Иван Федорович уже стоял возле нее, рассматривал пятно на блузке. Потом повернулся к саду, поглядел в темноту.
— Что это, Ваня?.. — повторила Надежда Юрьевна.
— Спокойно, — сказал Иван Федорович и тут же, отвечая на вопрос Надежды Юрьевны, признался: — Сам не знаю, что это.
Обернулся к двери, ведущей в комнаты, крикнул:
— Груша!
Груша немедленно появилась.
— Бинт! — сказал он. — И йод! И сейчас же позвони «Скорой помощи»!
— Что случилось? — спросила Груша, видя склоненную к столу Надежду Юрьевну.
— Бинт немедленно! — крикнул ей Иван Федорович.
Через минуту бинт и склянка с йодом были в его руках. Груша кинулась к телефону. Иван Федорович и Дима повели Надежду Юрьевну в комнаты и здесь уложили на диван.
— Это опасно? — спросила Надежда Юрьевна.
«Скорая» должна прибыть из Москвы, Москва от дачного поселка в сорока километрах, прикидывал Иван Федорович. Врачи приедут не раньше, чем через полчаса.
— Больно? — спросил он жену.
— Больно, — ответила Надежда Юрьевна.
— Потерпи, — сказал Иван Федорович.
А Дима спросил, как давеча спрашивала Надежда Юрьевна:
— Что это?
«Ранение, — думал Иван Федорович, — пулевое. По-видимому, из малокалиберки. Развелось этих охотников — ночью и то нет покоя… А жена молодцом — не хнычет, не закатывает истерику». Но Надежда Юрьевна сказала с раздражением:
— Ответь же ты сыну!..
Иван Федорович сказал Димке:
— Иди отсюда, тут тебе не место.
Обнажил ранку чуть пониже белых пуговиц лифчика, смазал вокруг йодом. Надежда Юрьевна опять заойкала.
— Терпи, — сказал Иван Федорович и стал накладывать на рану бинт.
Димка стоял в дверях комнаты и глазел. Иван Федорович поглядел на него, ничего не сказал. Вошла Груша.
— Сейчас приедут, — сказала она. — Дайте мне, взяла катушку бинта из рук Ивана Федоровича.
«Скорая» приехала не через полчаса и даже не через час — почти через два часа. На возмущенный вопрос Ивана Федоровича врач — «Ольга Яковлевна», отрекомендовалась она, как только вошла в комнату, ответила:
— Вы у нас не одни.

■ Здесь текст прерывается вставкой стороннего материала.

-- ==== Sys2Proof/Laws/Bus.lean ====
section
/-! SUPPORT. The register window: what an access of either shape is, where each offset lies, the data ports, and what a
plain store can do. -/

namespace Sys2Proof.Machine

/-! ## Accesses by shape -/

theorem hostAccess_read {off : Nat} (ho : off < 0x2000) (ha : off % 4 = 0) (s : State) :
    hostAccess (.read off 4) s = .next (hostRead off s) := by
  have h1 : ¬ Config.window ≤ off := Nat.not_le.2 ho
  simp [hostAccess, h1, wellShaped, ha]

theorem hostAccess_write {off : Nat} (ho : off < 0x2000) (ha : off % 4 = 0) (v : Word) (s : State) :
    hostAccess (.write off 4 v) s = hostWrite off v s := by
  have h1 : ¬ Config.window ≤ off := Nat.not_le.2 ho
  simp [hostAccess, h1, wellShaped, ha]

theorem wellShaped_false {off bytes : Nat} (h : bytes ≠ 4 ∨ off % 4 ≠ 0) : wellShaped off bytes = false := by
  unfold wellShaped
  rcases h with h | h <;> simp [h]

/-- A write at an offset of no bus row is a plain store. -/
theorem hostWrite_plain {off : Nat} (h1 : off ≠ 0x040) (h2 : off ≠ 0x044) (h3 : off ≠ 0x008) (v : Word) (s : State) :
    hostWrite off v s = .next (hostStore off v s) := by
  simp [hostWrite, decode, decodeWrite, hashDinOffset, hashDinbOffset, ctrlOffset, h1, h2, h3]

theorem hostWrite_hashDin (v : Word) (s : State) : hostWrite 0x040 v s = exec (.hashDin v) s := rfl

theorem hostWrite_hashDinb (v : Word) (s : State) :
    hostWrite 0x044 v s = exec (.hashDinb (BitVec.ofNat 8 (bits v 7 0))) s := rfl

theorem bit_of_getLsbD (v : Word) (n : Nat) : bits v n n = (v.getLsbD n).toNat := by
  simp only [bits, BitVec.getLsbD, Nat.testBit, Nat.shiftRight_eq_div_pow]
  rw [show n + 1 - n = 1 by omega, Nat.pow_one, Nat.one_and_eq_mod_two]
  rcases Nat.mod_two_eq_zero_or_one (v.toNat / 2 ^ n) with h | h <;> rw [h] <;> rfl

/-- A CTRL write: the soft reset, the curve lock, or nothing (70 R311). -/
theorem hostWrite_ctrl (v : Word) (s : State) : hostWrite 0x008 v s =
    if v.getLsbD 0 = true then .next (coreReset s)
    else if v.getLsbD 1 = true then exec .ctrlClockc s
    else .next s := by
  have h0 := bit_of_getLsbD v 0
  have h1 := bit_of_getLsbD v 1
  cases hb0 : v.getLsbD 0 <;> cases hb1 : v.getLsbD 1 <;> rw [hb0] at h0 <;> rw [hb1] at h1 <;>
    simp [hostWrite, decode, decodeWrite, hashDinOffset, hashDinbOffset, ctrlOffset, h0, h1] <;>
    simp [hostStore, regionOf, storesOnWrite, exec, execCtrlSrst]

/-! ## Data ports -/

theorem dataPort_busy {s : State} (h : s.busy = true) (off : Nat) (bs : List Byte) :
    dataPort off bs s = raiseBus off .busy s := by simp [dataPort, h]

theorem dataPort_err {s : State} (hb : s.busy = false) (he : s.err = true) (off : Nat) (bs : List Byte) :
    dataPort off bs s = s := by simp [dataPort, hb, he]

theorem dataPort_idle {s : State} (hb : s.busy = false) (he : s.err = false) (hs : s.hstate ≠ .absorb) (off : Nat)
    (bs : List Byte) : dataPort off bs s = raiseBus off .hseq s := by simp [dataPort, hb, he, hs]

theorem dataPort_absorb {s : State} {a : Alg} (hb : s.busy = false) (he : s.err = false) (hs : s.hstate = .absorb)
    (ha : s.alg = some a) (off : Nat) (bs : List Byte) :
    dataPort off bs s = { s with run := absorbBytes a s.run bs } := by
  simp [dataPort, hb, he, hs, sessionAbsorb, ha]

/-! ## Plain stores -/

theorem hostStore_status (v : Word) (s : State) :
    hostStore 0x00C v s = { s with done := s.done && !v.getLsbD 1 } := by
  unfold hostStore
  cases hv : v.getLsbD 1 <;> simp [regionOf]

theorem hostStore_ie (v : Word) (s : State) :
    hostStore 0x018 v s = { s with doneIe := v.getLsbD 0, errIe := v.getLsbD 1 } := by
  simp [hostStore, regionOf]

/-- A store to a region that does not store is ignored. -/
theorem hostStore_ignored {off : Nat} {s : State} (h1 : regionOf off ≠ .status) (h2 : regionOf off ≠ .ie)
    (h3 : storesOnWrite (regionOf off) = false) (v : Word) : hostStore off v s = s := by
  simp [hostStore, h1, h2, h3]

theorem hostStore_busy {off : Nat} {s : State} (h : storesOnWrite (regionOf off) = true) (hb : s.busy = true)
    (v : Word) : hostStore off v s = raiseBus off .busy s := by
  have h1 : regionOf off ≠ .status := fun hr => by rw [hr] at h; cases h
  have h2 : regionOf off ≠ .ie := fun hr => by rw [hr] at h; cases h
  simp [hostStore, h1, h2, h, hb]

theorem hostStore_err {off : Nat} {s : State} (h1 : regionOf off ≠ .status) (h2 : regionOf off ≠ .ie)
    (hb : s.busy = false) (he : s.err = true) (v : Word) : hostStore off v s = s := by
  simp [hostStore, h1, h2, hb, he]

theorem hostStore_region {off : Nat} {s : State} (h : storesOnWrite (regionOf off) = true) (hb : s.busy = false)
    (he : s.err = false) (v : Word) : hostStore off v s = storeRegion off (regionOf off) v s := by
  have h1 : regionOf off ≠ .status := fun hr => by rw [hr] at h; cases h
  have h2 : regionOf off ≠ .ie := fun hr => by rw [hr] at h; cases h
  simp [hostStore, h1, h2, h, hb, he]

/-! ## The address map -/

/-- Word j of the stride of BR[i] (20 R62). -/
theorem regionOf_big (i : Reg) (j : Fin 18) : regionOf (0x1000 + 0x80 * i.val + 4 * j.val) = .big i j := by
  have hi := i.isLt
  have hj := j.isLt
  unfold regionOf
  repeat rw [if_neg (by omega)]
  rw [if_pos (by omega)]
  unfold bigRegion
  have h1 : (0x1000 + 0x80 * i.val + 4 * j.val) % 0x80 / 4 = j.val := by omega
  have h2 : (0x1000 + 0x80 * i.val + 4 * j.val - 0x1000) / 0x80 = i.val := by omega
  simp only [h1, h2]
  rw [dif_pos hj]
  congr 1
  exact Fin.ext (Nat.mod_eq_of_lt hi)

theorem regionOf_keybuf {k : Nat} (hk : k < 64) : regionOf (0x200 + 4 * k) = .keybuf ⟨k, hk⟩ := by
  unfold regionOf
  repeat rw [if_neg (by omega)]
  rw [if_pos (by omega)]
  congr 1
  apply Fin.ext
  simp only [Fin.ofNat]
  omega

theorem regionOf_digest {k : Nat} (hk : k < 16) : regionOf (0x100 + 4 * k) = .digest ⟨k, hk⟩ := by
  unfold regionOf
  repeat rw [if_neg (by omega)]
  rw [if_pos (by omega)]
  congr 1
  apply Fin.ext
  simp only [Fin.ofNat]
  omega

/-- The map from offset 0x04C on. -/
theorem regionOf_high {off : Nat} (h : 0x04C ≤ off) : regionOf off =
    if 0x100 ≤ off ∧ off < 0x140 then .digest (Fin.ofNat 16 ((off - 0x100) / 4))
    else if 0x200 ≤ off ∧ off < 0x300 then .keybuf (Fin.ofNat 64 ((off - 0x200) / 4))
    else if 0x1000 ≤ off ∧ off < 0x2000 then bigRegion off
    else .reserved := by
  unfold regionOf
  repeat rw [if_neg (show ¬ off = _ by omega)]

/-- No control register stands at offset 0x04C or above. -/
theorem regionOf_high_cases {off : Nat} (h : 0x04C ≤ off) :
    (∃ k, regionOf off = .digest k) ∨ (∃ k, regionOf off = .keybuf k) ∨ (∃ i j, regionOf off = .big i j) ∨
      regionOf off = .reserved := by
  rw [regionOf_high h]
  split
  · exact .inl ⟨_, rfl⟩
  · split
    · exact .inr (.inl ⟨_, rfl⟩)
    · split
      · unfold bigRegion
        simp only
        split
        · exact .inr (.inr (.inl ⟨_, _, rfl⟩))
        · exact .inr (.inr (.inr rfl))
      · exact .inr (.inr (.inr rfl))

/-- STATUS stands at one offset. -/
theorem regionOf_status_iff (off : Nat) : regionOf off = .status ↔ off = 0x00C := by
  constructor
  · intro h
    by_cases hl : off < 0x04C
    · interval_cases off <;> first | rfl | (simp [regionOf] at h)
    · obtain ⟨k, hk⟩ | ⟨k, hk⟩ | ⟨i, j, hk⟩ | hk := regionOf_high_cases (Nat.not_lt.1 hl) <;> rw [hk] at h <;> cases h
  · rintro rfl; rfl

/-- IE stands at one offset. -/
theorem regionOf_ie_iff (off : Nat) : regionOf off = .ie ↔ off = 0x018 := by
  constructor
  · intro h
    by_cases hl : off < 0x04C
    · interval_cases off <;> first | rfl | (simp [regionOf] at h)
    · obtain ⟨k, hk⟩ | ⟨k, hk⟩ | ⟨i, j, hk⟩ | hk := regionOf_high_cases (Nat.not_lt.1 hl) <;> rw [hk] at h <;> cases h
  · rintro rfl; rfl

end Sys2Proof.Machine
end

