-- ==== Sys2Proof/Laws/Streaming.lean ====
section
/-! SUPPORT. The streaming of a message: absorbing its bytes one by one is compressing its whole blocks in order. -/

namespace Sys2Proof.Machine

/-- The blocks of a byte string do not depend on the bound once it is large enough. -/
theorem chunks_fuel {size : Nat} (hs : 0 < size) : ∀ (n n' : Nat) (m : List Byte), m.length ≤ n * size →
    m.length ≤ n' * size → chunks size n m = chunks size n' m
  | 0, n', m, h, _ => by
    have : m = [] := by simpa using h
    subst this
    cases n' <;> simp [chunks, hs]
  | n + 1, 0, m, _, h => by
    have : m = [] := by simpa using h
    subst this
    simp [chunks, hs]
  | n + 1, n' + 1, m, h, h' => by
    unfold chunks
    rw [Nat.succ_mul] at h h'
    rw [chunks_fuel hs n n' (m.drop size) (by rw [List.length_drop]; omega) (by rw [List.length_drop]; omega)]

/-- Compressing block after block is folding over the blocks. -/
theorem compressBlocks_chunks (a : Alg) : ∀ n cv data,
    compressBlocks a n cv data = (chunks a.block n data).foldl (compress a) cv
  | 0, _, _ => rfl
  | n + 1, cv, data => by
    unfold compressBlocks chunks
    split
    · rfl
    · rw [compressBlocks_chunks a n]; rfl

/-- A whole block at the front is the first block. -/
theorem chunks_block {size : Nat} (hs : 0 < size) (x y : List Byte) (hx : x.length = size) :
    chunks size (x ++ y).length (x ++ y) = x :: chunks size y.length y := by
  obtain ⟨n, hn⟩ : ∃ n, (x ++ y).length = n + 1 := ⟨(x ++ y).length - 1, by rw [List.length_append]; omega⟩
  rw [hn]
  have hu : chunks size (n + 1) (x ++ y) = (x ++ y).take size :: chunks size n ((x ++ y).drop size) := by
    rw [chunks, if_neg (by rw [List.length_append]; omega)]
  rw [hu]
  have h1 : (x ++ y).take size = x := by rw [← hx]; simp
  have h2 : (x ++ y).drop size = y := by rw [← hx]; simp
  rw [h1, h2]
  congr 1
  apply chunks_fuel hs
  · rw [List.length_append] at hn
    have : y.length ≤ n := by omega
    exact this.trans (Nat.le_mul_of_pos_right n hs)
  · exact Nat.le_mul_of_pos_right _ hs

/-- Absorbing bytes before a tail leaves the chaining value of the blocks they complete. -/
theorem chunks_absorbBytes (a : Alg) (tail : List Byte) : ∀ (bs : List Byte) (r : HashRun), Partial a r →
    (chunks a.block (r.buf ++ bs ++ tail).length (r.buf ++ bs ++ tail)).foldl (compress a) r.cv =
      (chunks a.block ((absorbBytes a r bs).buf ++ tail).length ((absorbBytes a r bs).buf ++ tail)).foldl
        (compress a) (absorbBytes a r bs).cv
  | [], r, h => by simp [absorbBytes]
  | b :: bs, r, h => by
    have ih := chunks_absorbBytes a tail bs (absorbByte a r b) (partial_absorbByte h b)
    have e0 : absorbBytes a r (b :: bs) = absorbBytes a (absorbByte a r b) bs := rfl
    rw [e0, ← ih]
    by_cases hb : r.buf.length + 1 = a.block
    · have e : absorbByte a r b = { cv := compress a r.cv (r.buf ++ [b]), buf := [], count := r.count + 1 } := by
        rw [absorbByte, if_pos hb]
      rw [e]
      have e2 : r.buf ++ b :: bs ++ tail = (r.buf ++ [b]) ++ (bs ++ tail) := by simp
      rw [e2, chunks_block (block_pos a) _ _ (by simpa using hb)]
      simp
    · have e : absorbByte a r b = { r with buf := r.buf ++ [b], count := r.count + 1 } := by
        rw [absorbByte, if_neg hb]
      rw [e]
      simp

/-- BUF holds what no whole block took. -/
theorem length_buf_absorbBytes (a : Alg) : ∀ (bs : List Byte) (r : HashRun), Partial a r →
    (absorbBytes a r bs).buf.length = (r.buf.length + bs.length) % a.block
  | [], r, h => by
    show r.buf.length = _
    rw [List.length_nil, Nat.add_zero, Nat.mod_eq_of_lt h.1]
  | b :: bs, r, h => by
    have ih := length_buf_absorbBytes a bs (absorbByte a r b) (partial_absorbByte h b)
    show (absorbBytes a (absorbByte a r b) bs).buf.length = _
    rw [ih]
    by_cases hb : r.buf.length + 1 = a.block
    · rw [absorbByte, if_pos hb]
      have : r.buf.length + (b :: bs).length = bs.length + a.block := by simp; omega
      rw [this, Nat.add_mod_right]; simp
    · rw [absorbByte, if_neg hb]
      congr 1; simp; omega

end Sys2Proof.Machine
end

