-- ==== Sys2Proof/Tests/Slice0.lean ====
section
/-! SUPPORT. Tests. Decoding: words written out from the encodings of 30 R97 and the examples of 30 R101. Meanings: one
step on a small state, with the values of spec/95_test_vectors.md (the row is named beside each test). Witnesses: for
every statement with hypotheses, concrete states and operands that meet them. -/

namespace Sys2Proof.Tests

-- The proofs of this file are checked one after the other: many at once need more memory than the build has.
set_option Elab.async false

open Sys2Proof Sys2Proof.Machine

/-! ## Decoding, bit by bit (30 R91 to R97) -/

theorem test_decode_nop : decodeCmd 0b00000000_00000000_00000000_00000001#32 = .ok .nop := by rfl
theorem test_decode_mov : decodeCmd 0b0000_00000_00000_00111_10100_00000010#32 = .ok (.mov 20 7) := by rfl
theorem test_decode_ldi : decodeCmd 0b1000000000010111_000_10000_00000011#32 = .ok (.ldi 16 0x8017) := by rfl
theorem test_decode_cmp : decodeCmd 0b0000_00000_11000_10111_00000_00000100#32 = .ok (.cmp 23 24) := by rfl
theorem test_decode_modadd :
    decodeCmd 0b0000_10000_10010_10001_10011_00010000#32 = .ok (.modadd 19 17 18 16) := by rfl
theorem test_decode_modsub :
    decodeCmd 0b0000_10000_10001_10010_10100_00010001#32 = .ok (.modsub 20 18 17 16) := by rfl
theorem test_decode_modred : decodeCmd 0b0000_00101_00000_01110_01100_00010010#32 = .ok (.modred 12 14 5) := by rfl
theorem test_decode_modmul :
    decodeCmd 0b0000_10000_10010_10001_10101_00011000#32 = .ok (.modmul 21 17 18 16) := by rfl
theorem test_decode_montmul :
    decodeCmd 0b0000_10000_11001_10001_11010_00011001#32 = .ok (.montmul 26 17 25 16) := by rfl
theorem test_decode_montrr : decodeCmd 0b0000_10000_00000_00000_11001_00011010#32 = .ok (.montrr 25 16) := by rfl
theorem test_decode_modinv : decodeCmd 0b0000_10000_00000_10001_10110_00011100#32 = .ok (.modinv 22 17 16) := by rfl
theorem test_decode_tojac : decodeCmd 0b0000_00000_00000_00011_10000_00100000#32 = .ok (.tojac 16 3) := by rfl
theorem test_decode_fromjac : decodeCmd 0b0000_00000_00000_10110_11001_00100001#32 = .ok (.fromjac 25 22) := by rfl
theorem test_decode_pdbl : decodeCmd 0b0000_00000_00000_10000_10011_00100010#32 = .ok (.pdbl 19 16) := by rfl
theorem test_decode_padd : decodeCmd 0b0000_00000_10000_10011_10110_00100011#32 = .ok (.padd 22 19 16) := by rfl
theorem test_decode_smul :
    decodeCmd 0b0000_00000_11011_10000_11100_00100100#32 = .ok (.smul false 28 16 27) := by rfl
theorem test_decode_smul_neg :
    decodeCmd 0b0001_00000_11011_10000_10011_00100100#32 = .ok (.smul true 19 16 27) := by rfl
theorem test_decode_oncurve : decodeCmd 0b0000_00000_00000_11001_00000_00100101#32 = .ok (.oncurve 25) := by rfl
theorem test_decode_isinf : decodeCmd 0b0000_00000_00000_10110_00000_00100110#32 = .ok (.isinf 22) := by rfl
theorem test_decode_keygen : decodeCmd 0b00000000_00000000_00000000_00110000#32 = .ok .keygen := by rfl
theorem test_decode_qcheck : decodeCmd 0b00000000_00000000_00000000_00110001#32 = .ok .qcheck := by rfl
theorem test_decode_sign : decodeCmd 0b00000000_00000000_00000000_00110010#32 = .ok .sign := by rfl
theorem test_decode_verify : decodeCmd 0b00000000_00000000_00000000_00110011#32 = .ok .verify := by rfl
theorem test_decode_hinit : decodeCmd 0b000000000000_1000001_01100_01000000#32 = .ok (.hinit 0x0C 65) := by rfl
theorem test_decode_hfinal : decodeCmd 0b00000000_00000000_00000000_01000001#32 = .ok .hfinal := by rfl
theorem test_decode_hmkey : decodeCmd 0b000000000000_0000000_10001_01001000#32 = .ok (.hmkey 0x11) := by rfl
theorem test_decode_hmstart : decodeCmd 0b00000000_00000000_00000000_01001001#32 = .ok .hmstart := by rfl
theorem test_decode_hmfinal : decodeCmd 0b00000000_00000000_00000000_01001010#32 = .ok .hmfinal := by rfl
theorem test_decode_hash_din : decodeWrite 0x040 0x00636261 = .ok (.hashDin 0x00636261) := by rfl
theorem test_decode_hash_dinb : decodeWrite 0x044 0xFFFFFF61 = .ok (.hashDinb 0x61) := by rfl
theorem test_decode_clockc : decodeWrite 0x008 0xFFFFFFFE = .ok .ctrlClockc := by rfl
theorem test_decode_srst : decodeWrite 0x008 0x00000003 = .ok .ctrlSrst := by rfl

/-- S2, S5, S10, S14, K17, A17, M21, H24, T15: a reserved field that is not 0. -/
theorem test_reserved_fields :
    ([0x00000101, 0x0004F402, 0x00013003, 0x00082504, 0x206E1C24, 0x028DCC12, 0x0800391A, 0x00100240,
      0x00002248] : List Word).all (fun w => decodeCmd w matches .error .reservedField) = true := by rfl

/-- S15 to S17: undefined opcodes. -/
theorem test_undefined_opcodes :
    ([0x00000000, 0x00000005, 0x000000FF] : List Word).all
      (fun w => decodeCmd w matches .error .undefinedOpcode) = true := by rfl

/-! ## Well-formed terms: each check refuses an ill-formed term -/

theorem test_wf_pair_base : (Instr.oncurve 31).wellFormed = false ∧ (Instr.oncurve 30).wellFormed = true := by decide
theorem test_wf_isinf : (Instr.isinf 31).wellFormed = false := by decide
theorem test_wf_tojac :
    (Instr.tojac 30 3).wellFormed = false ∧ (Instr.tojac 16 31).wellFormed = false ∧
      (Instr.tojac 29 30).wellFormed = true := by decide
theorem test_wf_fromjac :
    (Instr.fromjac 31 3).wellFormed = false ∧ (Instr.fromjac 3 30).wellFormed = false := by decide
theorem test_wf_pdbl : (Instr.pdbl 30 3).wellFormed = false ∧ (Instr.pdbl 3 30).wellFormed = false := by decide
theorem test_wf_padd :
    (Instr.padd 30 3 3).wellFormed = false ∧ (Instr.padd 3 30 3).wellFormed = false ∧
      (Instr.padd 3 3 30).wellFormed = false := by decide
theorem test_wf_smul :
    (Instr.smul false 30 3 31).wellFormed = false ∧ (Instr.smul true 3 30 31).wellFormed = false ∧
      (Instr.smul true 29 29 31).wellFormed = true := by decide
theorem test_wf_hinit :
    (Instr.hinit 0x05 0).wellFormed = false ∧ (Instr.hinit 0x02 1).wellFormed = false ∧
      (Instr.hinit 0x0C 65).wellFormed = false ∧ (Instr.hinit 0x0C 64).wellFormed = true := by decide
theorem test_wf_hmkey : (Instr.hmkey 0x00).wellFormed = false ∧ (Instr.hmkey 0x0C).wellFormed = false := by decide
theorem test_wf_access :
    (Access.read 0x2000 4).inWindow = false ∧ (Access.write 0x2000 4 0).inWindow = false ∧
      (Access.read 0x1FFC 4).inWindow = true := by decide

/-! ## Small states -/

/-- s with values in some big registers. -/
def regs (l : List (Reg × Nat)) (s : State := State.reset) : State := l.foldl (fun t p => t.setVal p.1 p.2) s

/-- The toy curve of spec/95 section 1, loaded and not locked. -/
def toyOpen : State :=
  { regs [(0, 17), (1, 2), (2, 2), (3, 5), (4, 1), (5, 19), (6, 1)] with curveId := 0x2A }

/-- The toy curve, locked. -/
def toy : State := { toyOpen with curveLock := true }

/-- The toy curve with a finished hash digest that begins with the byte b (the one byte e is made of). -/
def toyHashed (b : Byte) : State :=
  { toy with
    dtag := 0x2A
    qtag := 0x2A
    hstate := .done
    alg := some .sha256
    outlen := 32
    dlen := 32
    digest := Vector.ofFn fun i => if i.val = 0 then b else 0 }

/-- An open hash session of a, with the bytes m in BUF. -/
def session (a : Alg) (m : List Byte) : State :=
  { State.reset with
    hstate := .absorb
    alg := some a
    outlen := a.digestSize
    run := { cv := hashIv a, buf := m, count := BitVec.ofNat 64 m.length } }

/-- A command latched. -/
def busyState : State := { State.reset with pending := some 0x00000001 }

/-- An error recorded (B2). -/
def errState : State := raise .access 0xFF 2 State.reset

/-- Does exec give a next state with the property p? -/
def answers (i : Instr) (s : State) (p : State → Bool) : Bool :=
  match exec i s with
  | .next t => p t
  | .fault _ => false
  | .refused _ => false

/-- The same of the step. -/
def stepAnswers (s : State) (p : State → Bool) : Bool :=
  match step s with
  | .next t => p t
  | .fault _ => false
  | .refused _ => false

/-! ## Meanings (spec/95 section 3) -/

/-- S1. -/
theorem test_nop : answers .nop State.reset (fun t => t.statusWord == 2 && t.flags.word == 0) = true := by
  decide +kernel

/-- S4. -/
theorem test_mov : answers (.mov 20 7) (regs [(20, 9)]) (fun t => t.val 20 == 0 && t.flags.word == 0x008) = true := by
  decide +kernel

/-- S6. -/
theorem test_mov_locked : answers (.mov 3 7) toy (fun t => t.errcode == 0x00000203 && t.val 3 == 5) = true := by
  decide +kernel

/-- S8. -/
theorem test_ldi : answers (.ldi 16 0xFFFF) State.reset (fun t => t.val 16 == 65535 && t.flags.word == 0) = true := by
  decide +kernel

/-- S12. -/
theorem test_cmp : answers (.cmp 1 2) (regs [(1, 1), (2, 2 ^ 575)]) (fun t => t.flags.word == 0x002) = true := by
  decide +kernel

/-- A3. -/
theorem test_modadd :
    answers (.modadd 4 1 2 3) (regs [(1, 2 ^ 576 - 1), (2, 2 ^ 576 - 1), (3, 23)]) (fun t => t.val 4 == 7) = true := by
  decide +kernel

/-- A8. -/
theorem test_modsub : answers (.modsub 4 1 2 3) (regs [(1, 3), (2, 50), (3, 23)]) (fun t => t.val 4 == 22) = true := by
  decide +kernel

/-- A12. -/
theorem test_modred : answers (.modred 12 14 5) (regs [(14, 40), (5, 19)]) (fun t => t.val 12 == 2) = true := by
  decide +kernel

/-- M4. -/
theorem test_modmul :
    answers (.modmul 4 1 2 3) (regs [(1, 2 ^ 576 - 1), (2, 2 ^ 576 - 1), (3, 2 ^ 521 - 1)])
      (fun t => t.val 4 == 0x3FFFFFFFFFFFFF00000000000001) = true := by
  decide +kernel

/-- M7. -/
theorem test_montmul :
    answers (.montmul 26 17 25 16) (regs [(17, 13), (25, 3), (16, 23)]) (fun t => t.val 26 == 1) = true := by
  decide +kernel

/-- M10. -/
theorem test_montmul_even :
    answers (.montmul 4 1 2 3) (regs [(1, 5), (2, 7), (3, 22)]) (fun t => t.errcode == 0x00001906) = true := by
  decide +kernel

Машины были в разгоне.
Тут же обернулась к больной:
— Что у вас?
Через пять минут из-под белой шелковистой кожи Надежды Юрьевны была извлечена дробинка.
— Вот и все! — сказала Ольга Яковлевна. — Простая дробинка. Но вам повезло, — улыбнулась она Надежде Юрьевне, — стреляли, по-видимому, далеко, дробь была на излете. Могло быть хуже.
— Негодяи!.. — выругался Иван Федорович по адресу охотников.
— Да, — подхватила Ольга Яковлевна, — столько несчастных случаев!..
Ранка была прочищена, заклеена. Надежде Юрьевне введен кубик противостолбнячной сыворотки.
— Не волнуйтесь, не беспокойтесь, — говорила на прощание Ольга Яковлевна. — Через три дня как рукой снимет. Останется на память пятнышко.
Иван Федорович благодарил Ольгу Яковлевну. Надежда Юрьевна тоже благодарила. Дима благодарил, Груша благодарила, а когда взрослые пошли провожать врача к машине, Надежда Юрьевна тоже пошла, Димка сгреб лежавшую на белом бинте дробинку и сунул ее в карман.
Так выглядело начало величайшего события, потрясшего землян в последней четверти двадцать первого века.
В дальнейшем все шло некоторое время подспудно, ничего не обещая, не вызывая волнений у окружающих, тем более у человечества.
Ранка на спине Надежды Юрьевны зажила. В самом деле осталось пятнышко, как предсказала врач Ольга Яковлевна, шрамик. В семье Фастовых перестали говорить о происшествии, о дробинке. Тем более что дробинка в тот же вечер исчезла — так, во всяком случае, решили взрослые.
— Надя, — спросил тогда Иван Федорович, — тут была дробинка, где она?
— До этого мне, Ваня!.. — с досадой ответила Надежда Юрьевна. — Глаза б мои не смотрели!
Димку еще от машины отправили спать, дробинку искать не стали — все равно не определишь, из какого она ружья, не найдешь охотников. Засыпая, Иван Федорович обратил было внимание на деталь: никакого выстрела, когда пили чай, он не слышал. Надо было спросить у Димки, не слышал ли он. Но этот вопрос Иван Федорович заспал, и на том дело окончилось.